In 2011, EBSA said it had closed 3,472 civil cases and obtained monetary results of nearly $1.39 billion. EBSA also closed 302 criminal cases that resulted in 129 individuals being indicted and 75 cases being closed with guilty pleas and/or convictions. DOL also wants to increase the number of its enforcement personnel from 913 to 1,003 this year.
In an interview with AdvisorOne, Larson (left) called those EBSA enforcement numbers “astonishing,” and warned that many advisors are surprisingly still unaware that the DOL has jurisdiction over them.
What’s the biggest area EBSA is zeroing in on? Fiduciary negligence. EBSA is “seeing very high levels of non-compliance with fiduciary” duties.
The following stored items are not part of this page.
-- ==== Sys2Proof/Machine/BringUp.lean ====
section
/-! DEFINITION. Device reset and bring-up, the state of peers, time adoption, and the extents of other members (R125, R128,
R159, R201, R207). -/

namespace Sys2Proof.Machine

/-! ## Reset and self-test (R53, R118, R123, R159, R165) -/

/-- What a device keeps across a reset: its enrolled keys with their redemption windows (R118, R127); the reset count, nonces
drawn and the time go on. DEDUCED: log entry 27. -/
def Device.afterReset (d : Device) (now : Nat) : Device :=
  { Device.reset with
    keys := d.keys
    windows := d.windows
    epoch := d.epoch + 1
    nonceCount := d.nonceCount
    timeAt := now
    askedAt := now
    capTime := 0
    lostAt := d.peersUp.foldl (fun m other => mset m other now) d.lostAt }

/-- A peer leaves peer up, as a device sees it. -/
def Device.lose (d : Device) (other now : Nat) : Device :=
  if d.peersUp.contains other then { d with peersUp := d.peersUp.filter (· != other), lostAt := mset d.lostAt other now } else d

/-- The packet streams that a device sends. -/
def sentBy (k : StreamKey) (peer : Nat) : Bool := if k.fabric then k.src == peer else k.peer == peer

/-- Everything that a device holds but its memory is gone. DEDUCED: log entry 27. -/
def wipe (s : State) (peer : Nat) : State :=
  { s with
    threads := s.threads.filter (fun e => e.1.peer != peer)
    donors := s.donors.filter (fun e => e.1.peer != peer)
    cores := s.cores.filter (fun e => e.1.peer != peer)
    ctxs := s.ctxs.filter (fun e => e.1.peer != peer)
    packets := s.packets.filter (fun k => k.place.peer != peer)
    streams := s.streams.filter (fun e => !sentBy e.1 peer)
    migs := s.migs.filter (fun m => m.src.peer != peer && m.dst.peer != peer)
    msgs := s.msgs.filter (fun m => m.src != peer)
    devs := s.devs.map (fun (e : Nat × Device) => (e.1, if e.1 = peer then e.2 else e.2.lose peer s.now)) }

/-- DEVICE_RESET. -/
def execDeviceReset (peer : Nat) (s : State) : Host.Outcome State Fault Refusal :=
  .next ((wipe s peer).setDev peer ((s.dev peer).afterReset s.now))

/-- SELF_TEST_COMPLETE: failed blocks are reported (R155) and leave the device unready; else stage 2, which ends at once where
slot 0 is filled. DESIGN CHOICE: log entry 48. -/
def execSelfTestComplete (peer : Nat) (failed : List Nat) (s : State) : Host.Outcome State Fault Refusal :=
  let d := s.dev peer
  .next (if d.stage ≠ 1 ∨ !d.failed.isEmpty then s
    else if failed.isEmpty then endStage2 (s.setDev peer { d with stage := 2 }) peer
    else failed.foldl (fun s n => errorReport s peer n 1) (s.setDev peer { d with failed := failed }))

/-! ## Peers (R128, R159, R207) -/

/-- PEER_UP: training is over; it begins once the device is ready. DEDUCED: log entry 59. -/
def execPeerUp (peer other : Nat) (s : State) : Host.Outcome State Fault Refusal :=
  let d := s.dev peer
  .next (if d.ready ∧ other ≠ peer ∧ other < 128 ∧ !d.peersUp.contains other then
      s.setDev peer { d with
        peersUp := d.peersUp ++ [other]
        peersSeen := if d.peersSeen.contains other then d.peersSeen else d.peersSeen ++ [other] }
    else s)

/-- LINK_LOSS. DEDUCED: log entry 59. -/
def execLinkLoss (peer other : Nat) (s : State) : Host.Outcome State Fault Refusal :=
  .next (s.setDev peer ((s.dev peer).lose other s.now))

/-! ## Time adoption (R125) -/

/-- A device may ask a peer for its time now: the declaration lets it, the peer is up and holds the same key in slot 0, and
2^30 ns have passed since the last attempt. DEDUCED: log entry 57. -/
def mayAsk (s : State) (peer other : Nat) : Bool :=
  let d := s.dev peer
  d.adopt && d.peersUp.contains other && (d.modulus 0).isSome && d.modulus 0 == (s.dev other).modulus 0
    && decide (2 ^ 30 ≤ nsOf (s.now - d.askedAt))

/-- The peer's time is better by the two conditions of R125. -/
def betterTime (s : State) (peer other rt : Nat) : Bool :=
  (s.dev other).timeA.isSome && decide (s.dunc other + rt < s.dunc peer)
    && ((s.dev peer).timeA.isNone || decide (s.dtime peer ≤ s.dtime other + s.dunc peer))

/-- One attempt, with its measured round-trip time in ns. DEDUCED: log entry 57. -/
def attempt (s : State) (peer other rt : Nat) : State :=
  if mayAsk s peer other then
    let d := { s.dev peer with askedAt := s.now }
    if betterTime s peer other rt then
      (keepExpiries s peer).setDev peer (d.setTime s.now (s.dtime other + rt / 2) (s.dunc other + rt))
    else s.setDev peer d
  else s

/-- TIME_ADOPTION. -/
def execTimeAdoption (peer other rt : Nat) (s : State) : Host.Outcome State Fault Refusal := .next (attempt s peer other rt)

/-- TIME_EXCHANGE: the reply of an exchange arrives; the peer that answers changes nothing of its own. -/
def execTimeExchange (peer other rt : Nat) (s : State) : Host.Outcome State Fault Refusal := .next (attempt s peer other rt)

/-! ## Extents of other members (R201) -/

/-- The extents of a context's grants: bytes of HBM and tier-2, and scratch. -/
def Ctx.extent (x : Ctx) : Nat × List Span := (4096 * (x.hbm.length + x.tier2.length), x.spans)

/-- MEMBER_EXTENT_UPDATE: what a device knows of another member's grants; nothing of a member that is gone.
DEDUCED: log entry 58. -/
def execMemberExtentUpdate (c : CtxId) (other : Nat) (s : State) : Host.Outcome State Fault Refusal :=
  .next (if other = c.peer then s
    else s.updCtx c (fun x =>
      { x with extents := match (member s c other).bind s.ctx with
          | some y => mset x.extents other y.extent
          | none => mdel x.extents other }))

end Sys2Proof.Machine
end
And when the EBSA releases its re-proposed fiduciary rule in the first half of this year, the rule “will affect advisors and their fiduciary role” not plan sponsors, Larson says.
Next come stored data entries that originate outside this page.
/-- A command is queued by its thread: it takes a line of the region. -/
def Queues (i : Instr) (s : State) (t : Thread) (queue ct : Nat) (work : Work) : Prop :=
  let r := mkCmd s s.turn t queue ct work
  Takes r.1 t (.command r.2) → Runs i s (r.1.setThread s.turn (t.adds (.command r.2)))

/-- A command is queued by its thread, and 0 is its result. -/
def QueuesGiving (i : Instr) (s : State) (t : Thread) (d : Reg) (la : Nat) (work : Work) : Prop :=
  ∀ u, (pinFor s t (ri d)).thread s.turn = some u →
    let r := mkCmd (pinFor s t (ri d)) s.turn u 5 0 work
    Takes (mkCmd s s.turn t 5 0 work).1 t (.command (mkCmd s s.turn t 5 0 work).2) → Takes r.1 u (.command r.2) →
    Runs i s (pendNow (r.1.setThread s.turn (u.adds (.command r.2))) s.turn [ri d] la false [0])

/-- A form that commits and then acts (R161, R218): `pre` is what it checks before the commit, of the state and its thread; `act`
relates the state behind the commit, the thread before and behind it, and the state it comes to. With a shared register the
instruction is made with the token, and the region that the commit has opened takes it too. -/
def ActsBehind (i : Instr) (s : State) (t : Thread) (d : Reg) (pre : State → Thread → Prop)
    (act : State → Thread → Thread → State → Prop) : Prop :=
  ∀ (s₁ z₀ z w₀ w : State) (t₁ u₀ u : Thread), s₁ = pinFor s t (ri d) → s₁.thread s.turn = some t₁ → pre s t → pre s₁ t₁ →
    tryCommit s s.turn t false 0 (t.pc + 4) = some z₀ → z₀.thread s.turn = some u₀ → act z₀ t u₀ w₀ →
    tryCommit s₁ s.turn t₁ false 0 (t.pc + 4) = some z → z.thread s.turn = some u → act z t₁ u w →
    Runs i s (if isShared d = true ∧ w.pinnedAt s.turn = false then giveToken w s.turn false else w)

/-- A step of the machine beside the issue of a slot comes to a state. -/
def Does (i : Instr) (s s' : State) : Prop := exec i s = .next s'

/-! ## Frames -/

/-- The special registers of a thread that only their own instructions, traps and commits change: trap, window, slack, late, region,
name and live mask. -/
def Thread.specials (t : Thread) : List Word :=
  [t.tpc, t.tcause, t.tval, t.tvec, t.tstat, t.wsp, t.wdep.setWidth 64, t.slk.setWidth 64, t.slkdef.setWidth 64,
    t.live.setWidth 64, t.lateq.setWidth 64, BitVec.ofNat 64 t.lateev.toNat, t.region.rstart, t.region.rts.setWidth 64, t.wid, t.shadow.ls0, t.shadow.le0, t.shadow.lc0, t.shadow.ls1, t.shadow.le1,
    t.shadow.lc1]

/-- A context but for what the token step changes, and for when its pages were last accessed (R62, R135). -/
def Machine.Ctx.settled (x : Ctx) : Ctx :=
  { x with token_ := none, cmark := 0, hbm := x.hbm.map (fun g => { g with used := 0 }) }

/-- Between two states nothing that a program of the slot reads has changed but the destinations `ds`, the program counter and
the loop levels of the slot (R67): every other register of the slot, the shared registers of its core, its special registers, the
control registers of its core, those still to take effect among them (R97), and of every context, and every byte of memory. -/
structure SameBut (s s' : State) (t t' : Thread) (ds : List Dst) : Prop where
  here : s'.thread s.turn = some t'
  ints : ∀ r : Reg, isShared r = false → ⟨false, r⟩ ∉ ds → readI (coreNow s) t' r = readI (coreNow s) t r
  floats : ∀ r : Reg, isShared r = false → ⟨true, r⟩ ∉ ds → readF (coreNow s) t' r = readF (coreNow s) t r
  banks : (s'.core (coreOf s.turn)).j = (coreNow s).j ∧ (s'.core (coreOf s.turn)).g = (coreNow s).g
  core : (s'.core (coreOf s.turn)).mregs = (coreNow s).mregs ∧ (s'.core (coreOf s.turn)).vshare = (coreNow s).vshare
    ∧ (s'.core (coreOf s.turn)).mseq = (coreNow s).mseq ∧ (s'.core (coreOf s.turn)).lateCsr = (coreNow s).lateCsr
  special : Thread.specials t' = Thread.specials t
  ctxs : ∀ c, (s'.ctx c).map Ctx.settled = (s.ctx c).map Ctx.settled
  mem : ∀ a, memRead s'.mem a = memRead s.mem a

end Sys2Proof
end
In light of this, advisors, Larson said, should ensure they have a “strong documentable fiduciary process.”
As Larson notes, since the Employee Retirement Income Security Act (ERISA) was put into place, DOL and the Internal Revenue Service’s (IRS) Employee Plans Unit have had joint authority “to ride herd” over retirement plans. But service providers have gotten accustomed to the IRS taking the lead in enforcement actions, and have failed to notice over the last two years that the EBSA “is showing up through the unlocked back door and finding problems and issues,” Larson says.
Because the IRS has been the primary enforcer of ERISA rules, “service providers have developed their models to include mechanisms with IRS requirements,” but have failed to include “DOL type protections in their service models,” Larson says.